Although our findings indicate broad support for a minimum wage increase of some kind, we also see vast differences in opinion about what that pay bump should look like, both nationally and in each state.
If Americans are to reach a compromise on this issue, they must begin by becoming more informed about the implications of their opinions for working families. We hope this project helps those with opposing views meet by fact. In comparing their ideals, they may discover more in common than they imagine.
At a more personal level, however, you can’t wait for a change in the law to improve your financial outlook. At CreditLoan, we’re here to support every aspect of your financial journey – from providing the recommendations on the best in credit cards and personal loans to credit monitoring and debt consolidation. Whether you’re trying to build a better budget for your family or are thinking ahead toward retirement, CreditLoan is here for you.
We collected survey responses from 2,669 Americans from all 50 states using Amazon’s Mechanical Turk, as well as Reddit postings in city and state subreddits. We also sought survey respondents using Facebook advertisements for states with inadequate numbers of Mturk and Reddit responses (Delaware, Mississippi, North Dakota, South Dakota, Hawaii, Wyoming, and Montana). We asked individuals to only answer questions relating to their current state of residence. We did our best to collect similar amounts of residents from each state, although some states had more representation than others. All states had at least 34 respondents.
Results from Washington, D.C., were excluded from analysis because there were too few participants. Counts of responses from each state listed in the table below:
50.3% of participants were female, and 48.7% were male. Less than 1 percent were nonbinary. Participants ranged in age from 18 to 82, with a mean of 35.3 and a standard deviation of 11.0. Participants younger than 18, as well as those with incomplete or inconsistent responses, were excluded from analysis. We weighted the data to the 2016 U.S. census for sex, age, and state population.
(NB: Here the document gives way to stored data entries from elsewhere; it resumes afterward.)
-- ==== Sys2Proof/Syntax.lean ====
section
/-! DEFINITION. The instructions: one constructor per row of spec/opcode_table.json, operands as the
format gives them (spec/30_encoding.md R60, R61). -/

namespace Sys2Proof

/-- The instructions of R64, and the default row of the table for the 233 undefined opcodes (R68). -/
inductive Instr where
  | mviA (d8 : Byte)
  | mviB (d8 : Byte)
  | mviC (d8 : Byte)
  | mviD (d8 : Byte)
  | mviE (d8 : Byte)
  | mviH (d8 : Byte)
  | mviL (d8 : Byte)
  | inrA
  | inrB
  | inrC
  | inrD
  | inrE
  | inrH
  | inrL
  | hlt
  | cpi (d8 : Byte)
  | jmp (a16 : Addr)
  | jz (a16 : Addr)
  | jnz (a16 : Addr)
  | jc (a16 : Addr)
  | jnc (a16 : Addr)
  | call (a16 : Addr)
  | ret
  /-- A byte with no handler (R68). `opcode` is that byte, kept so that the word can be written back. -/
  | undefined (opcode : Byte)
  deriving DecidableEq, Repr

/-- `MVI r, d8` for the register named (R100 to R106). -/
def Instr.mvi : Reg → Byte → Instr
  | .A => .mviA
  | .B => .mviB
  | .C => .mviC
  | .D => .mviD
  | .E => .mviE
  | .H => .mviH
  | .L => .mviL

/-- `INR r` for the register named (R110 to R116). -/
def Instr.inr : Reg → Instr
  | .A => .inrA
  | .B => .inrB
  | .C => .inrC
  | .D => .inrD
  | .E => .inrE
  | .H => .inrH
  | .L => .inrL

end Sys2Proof
end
Our primary method for collecting survey responses was Amazon’s Mechanical Turk service. As a result, participants’ attitudes about the minimum wage as well as their current annual earnings are likely skewed. This survey may slightly overrepresent the attitudes of those currently earning the minimum wage. 10.2% of survey participants who were currently paid an hourly rate reported earning their state’s minimum wage. By comparison, only 2.7% of U.S. workers in 2016 who were paid an hourly rate earned the minimum wage. It is also possible that with more participants from the states with fewer than 50 respondents, we could have gained more insight into their populations.
No statistical testing was performed, so the claims listed above are based on means alone. As such, this content is purely exploratory, and future research should approach this topic in more rigorously.